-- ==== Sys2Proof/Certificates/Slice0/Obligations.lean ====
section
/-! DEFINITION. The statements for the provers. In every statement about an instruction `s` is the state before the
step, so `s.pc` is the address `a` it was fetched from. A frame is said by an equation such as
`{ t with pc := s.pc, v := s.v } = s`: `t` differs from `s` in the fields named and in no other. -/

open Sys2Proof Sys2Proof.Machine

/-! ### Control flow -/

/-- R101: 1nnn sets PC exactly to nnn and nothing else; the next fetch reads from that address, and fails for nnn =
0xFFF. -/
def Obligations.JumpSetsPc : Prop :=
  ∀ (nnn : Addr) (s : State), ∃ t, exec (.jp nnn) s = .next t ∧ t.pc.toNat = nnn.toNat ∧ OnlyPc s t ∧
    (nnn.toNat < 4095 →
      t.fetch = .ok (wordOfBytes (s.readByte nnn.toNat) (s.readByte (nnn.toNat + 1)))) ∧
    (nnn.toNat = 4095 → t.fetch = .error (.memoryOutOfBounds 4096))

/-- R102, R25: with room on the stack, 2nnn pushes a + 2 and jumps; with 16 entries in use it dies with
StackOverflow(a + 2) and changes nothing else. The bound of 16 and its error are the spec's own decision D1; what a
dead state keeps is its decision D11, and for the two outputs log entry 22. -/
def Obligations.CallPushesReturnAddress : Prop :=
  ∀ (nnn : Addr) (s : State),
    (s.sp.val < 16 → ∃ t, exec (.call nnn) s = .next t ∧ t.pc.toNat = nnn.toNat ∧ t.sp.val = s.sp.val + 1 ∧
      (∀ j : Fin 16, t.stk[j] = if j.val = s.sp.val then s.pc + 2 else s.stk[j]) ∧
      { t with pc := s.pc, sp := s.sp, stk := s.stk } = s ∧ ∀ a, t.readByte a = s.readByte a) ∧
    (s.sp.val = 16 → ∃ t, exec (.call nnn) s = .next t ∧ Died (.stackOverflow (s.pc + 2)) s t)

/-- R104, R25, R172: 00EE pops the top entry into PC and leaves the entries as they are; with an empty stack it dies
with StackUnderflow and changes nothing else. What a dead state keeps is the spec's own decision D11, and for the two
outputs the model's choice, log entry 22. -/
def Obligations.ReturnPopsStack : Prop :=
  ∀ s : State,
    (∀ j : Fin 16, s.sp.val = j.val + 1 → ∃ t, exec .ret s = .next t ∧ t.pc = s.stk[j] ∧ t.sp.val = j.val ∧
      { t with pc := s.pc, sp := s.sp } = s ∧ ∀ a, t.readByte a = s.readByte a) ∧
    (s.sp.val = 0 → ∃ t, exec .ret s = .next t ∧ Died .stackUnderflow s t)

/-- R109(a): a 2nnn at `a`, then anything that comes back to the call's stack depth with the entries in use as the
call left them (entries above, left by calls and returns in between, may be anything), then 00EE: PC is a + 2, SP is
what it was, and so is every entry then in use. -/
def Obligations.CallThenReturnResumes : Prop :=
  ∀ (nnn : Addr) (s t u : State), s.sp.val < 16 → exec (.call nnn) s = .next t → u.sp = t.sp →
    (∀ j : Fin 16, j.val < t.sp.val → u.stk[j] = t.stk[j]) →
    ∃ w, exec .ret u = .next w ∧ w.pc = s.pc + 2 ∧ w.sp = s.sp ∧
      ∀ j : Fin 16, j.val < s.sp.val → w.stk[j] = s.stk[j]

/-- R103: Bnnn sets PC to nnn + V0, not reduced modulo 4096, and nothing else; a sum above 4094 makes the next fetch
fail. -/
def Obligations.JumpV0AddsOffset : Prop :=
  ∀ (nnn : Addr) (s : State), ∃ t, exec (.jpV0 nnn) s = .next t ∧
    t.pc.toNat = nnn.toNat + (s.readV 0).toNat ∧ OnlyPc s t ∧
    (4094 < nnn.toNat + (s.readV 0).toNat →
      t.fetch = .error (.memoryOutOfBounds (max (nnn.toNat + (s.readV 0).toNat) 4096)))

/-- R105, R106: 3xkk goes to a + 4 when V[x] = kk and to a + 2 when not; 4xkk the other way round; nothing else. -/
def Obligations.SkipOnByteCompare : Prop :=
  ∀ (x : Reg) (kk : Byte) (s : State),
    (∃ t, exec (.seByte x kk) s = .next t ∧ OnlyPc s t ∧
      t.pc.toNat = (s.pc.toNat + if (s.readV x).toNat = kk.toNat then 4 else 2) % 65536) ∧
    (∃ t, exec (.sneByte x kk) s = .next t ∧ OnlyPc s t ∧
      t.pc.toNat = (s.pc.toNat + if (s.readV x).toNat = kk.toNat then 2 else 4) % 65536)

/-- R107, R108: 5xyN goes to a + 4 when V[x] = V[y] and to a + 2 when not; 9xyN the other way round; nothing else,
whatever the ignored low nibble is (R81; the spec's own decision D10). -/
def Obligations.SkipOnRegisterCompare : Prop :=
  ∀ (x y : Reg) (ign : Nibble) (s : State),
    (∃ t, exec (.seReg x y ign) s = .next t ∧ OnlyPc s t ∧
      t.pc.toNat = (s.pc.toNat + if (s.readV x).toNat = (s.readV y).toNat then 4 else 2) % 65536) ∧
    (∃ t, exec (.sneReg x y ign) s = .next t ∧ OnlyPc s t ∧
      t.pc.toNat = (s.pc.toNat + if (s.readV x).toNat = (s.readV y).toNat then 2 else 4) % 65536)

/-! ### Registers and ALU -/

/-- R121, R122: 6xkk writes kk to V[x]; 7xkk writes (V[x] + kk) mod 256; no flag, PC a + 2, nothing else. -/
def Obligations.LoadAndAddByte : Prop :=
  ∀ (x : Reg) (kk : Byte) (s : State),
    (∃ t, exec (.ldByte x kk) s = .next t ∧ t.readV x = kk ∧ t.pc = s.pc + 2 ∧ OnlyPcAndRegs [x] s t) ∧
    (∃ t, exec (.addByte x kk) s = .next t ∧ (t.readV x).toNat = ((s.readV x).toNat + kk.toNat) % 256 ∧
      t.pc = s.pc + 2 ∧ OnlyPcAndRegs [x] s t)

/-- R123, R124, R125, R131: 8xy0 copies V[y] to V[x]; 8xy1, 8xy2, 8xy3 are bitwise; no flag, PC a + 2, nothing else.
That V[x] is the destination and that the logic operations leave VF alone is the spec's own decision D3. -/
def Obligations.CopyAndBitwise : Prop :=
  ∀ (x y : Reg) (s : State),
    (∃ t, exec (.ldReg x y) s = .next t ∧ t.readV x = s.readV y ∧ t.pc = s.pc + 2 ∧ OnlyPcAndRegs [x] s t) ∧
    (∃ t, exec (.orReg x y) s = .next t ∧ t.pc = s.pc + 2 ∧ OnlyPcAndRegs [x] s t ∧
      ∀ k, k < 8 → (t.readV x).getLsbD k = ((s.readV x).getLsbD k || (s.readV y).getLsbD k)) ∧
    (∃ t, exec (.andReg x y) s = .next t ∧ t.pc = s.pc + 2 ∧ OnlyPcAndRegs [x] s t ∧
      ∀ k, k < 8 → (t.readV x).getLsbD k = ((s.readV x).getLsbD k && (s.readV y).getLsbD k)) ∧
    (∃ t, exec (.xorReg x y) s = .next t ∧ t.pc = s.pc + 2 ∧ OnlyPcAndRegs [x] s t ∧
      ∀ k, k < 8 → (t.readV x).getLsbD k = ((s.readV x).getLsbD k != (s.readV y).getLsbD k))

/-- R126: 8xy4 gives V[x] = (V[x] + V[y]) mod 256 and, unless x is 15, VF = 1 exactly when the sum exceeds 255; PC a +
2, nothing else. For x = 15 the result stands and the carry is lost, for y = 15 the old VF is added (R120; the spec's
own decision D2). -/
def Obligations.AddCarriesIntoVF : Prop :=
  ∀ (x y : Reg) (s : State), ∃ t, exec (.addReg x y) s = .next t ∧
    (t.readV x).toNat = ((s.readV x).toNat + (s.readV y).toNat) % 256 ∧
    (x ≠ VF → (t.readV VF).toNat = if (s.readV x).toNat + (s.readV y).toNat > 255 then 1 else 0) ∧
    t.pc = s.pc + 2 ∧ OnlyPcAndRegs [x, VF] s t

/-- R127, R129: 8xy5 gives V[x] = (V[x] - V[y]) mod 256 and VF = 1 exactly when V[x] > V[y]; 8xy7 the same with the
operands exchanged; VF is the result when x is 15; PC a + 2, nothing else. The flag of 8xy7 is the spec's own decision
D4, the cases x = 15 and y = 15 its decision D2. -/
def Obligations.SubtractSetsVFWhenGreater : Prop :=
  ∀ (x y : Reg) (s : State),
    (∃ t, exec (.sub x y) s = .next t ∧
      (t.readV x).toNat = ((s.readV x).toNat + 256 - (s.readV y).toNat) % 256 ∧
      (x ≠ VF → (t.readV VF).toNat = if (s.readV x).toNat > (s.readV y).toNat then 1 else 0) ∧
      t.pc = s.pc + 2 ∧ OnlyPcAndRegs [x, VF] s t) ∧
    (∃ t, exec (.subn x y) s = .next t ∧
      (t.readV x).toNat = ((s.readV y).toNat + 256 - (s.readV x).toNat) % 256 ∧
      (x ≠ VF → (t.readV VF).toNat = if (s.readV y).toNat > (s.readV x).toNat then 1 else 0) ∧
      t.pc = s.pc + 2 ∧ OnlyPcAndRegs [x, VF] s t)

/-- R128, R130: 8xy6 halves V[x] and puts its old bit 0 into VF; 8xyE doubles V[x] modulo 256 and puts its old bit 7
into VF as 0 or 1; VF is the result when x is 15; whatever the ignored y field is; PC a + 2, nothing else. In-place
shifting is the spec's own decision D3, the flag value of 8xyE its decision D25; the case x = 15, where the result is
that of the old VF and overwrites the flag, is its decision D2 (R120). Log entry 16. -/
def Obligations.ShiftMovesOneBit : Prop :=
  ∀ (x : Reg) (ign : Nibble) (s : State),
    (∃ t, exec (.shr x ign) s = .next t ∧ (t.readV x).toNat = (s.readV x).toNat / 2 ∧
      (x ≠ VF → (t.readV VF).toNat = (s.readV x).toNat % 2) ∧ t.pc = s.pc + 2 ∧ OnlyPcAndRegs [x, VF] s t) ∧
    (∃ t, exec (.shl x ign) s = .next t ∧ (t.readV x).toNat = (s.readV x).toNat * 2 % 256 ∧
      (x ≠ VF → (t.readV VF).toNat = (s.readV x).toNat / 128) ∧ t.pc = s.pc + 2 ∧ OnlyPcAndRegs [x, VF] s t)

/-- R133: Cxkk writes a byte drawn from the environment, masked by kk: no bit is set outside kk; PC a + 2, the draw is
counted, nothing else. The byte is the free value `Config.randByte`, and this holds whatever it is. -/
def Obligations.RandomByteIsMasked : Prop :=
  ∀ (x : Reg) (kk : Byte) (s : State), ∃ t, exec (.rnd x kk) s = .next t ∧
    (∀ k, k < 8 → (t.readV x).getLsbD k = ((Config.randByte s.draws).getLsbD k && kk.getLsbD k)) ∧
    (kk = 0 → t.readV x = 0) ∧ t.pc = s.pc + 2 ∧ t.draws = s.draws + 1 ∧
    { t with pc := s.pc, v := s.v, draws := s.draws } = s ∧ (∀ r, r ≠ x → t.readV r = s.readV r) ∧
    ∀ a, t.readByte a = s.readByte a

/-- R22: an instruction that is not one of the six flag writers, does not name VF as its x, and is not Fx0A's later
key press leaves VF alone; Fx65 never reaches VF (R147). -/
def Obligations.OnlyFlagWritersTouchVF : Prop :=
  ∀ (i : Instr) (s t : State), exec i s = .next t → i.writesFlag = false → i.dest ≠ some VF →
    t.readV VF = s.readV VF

* * * * * * * * *

▶ TASK PROMPT: Beginning at the line with "nnn.toNat ∧ OnlyPc s t ∧" and ending at the line with "it dies with", reproduce each line of the data above exactly, and add no other lines.

▶ WRITTEN RESPONSE:
  ∀ (nnn : Addr) (s : State), ∃ t, exec (.jp nnn) s = .next t ∧ t.pc.toNat = nnn.toNat ∧ OnlyPc s t ∧
    (nnn.toNat < 4095 →
      t.fetch = .ok (wordOfBytes (s.readByte nnn.toNat) (s.readByte (nnn.toNat + 1)))) ∧
    (nnn.toNat = 4095 → t.fetch = .error (.memoryOutOfBounds 4096))

/-- R102, R25: with room on the stack, 2nnn pushes a + 2 and jumps; with 16 entries in use it dies with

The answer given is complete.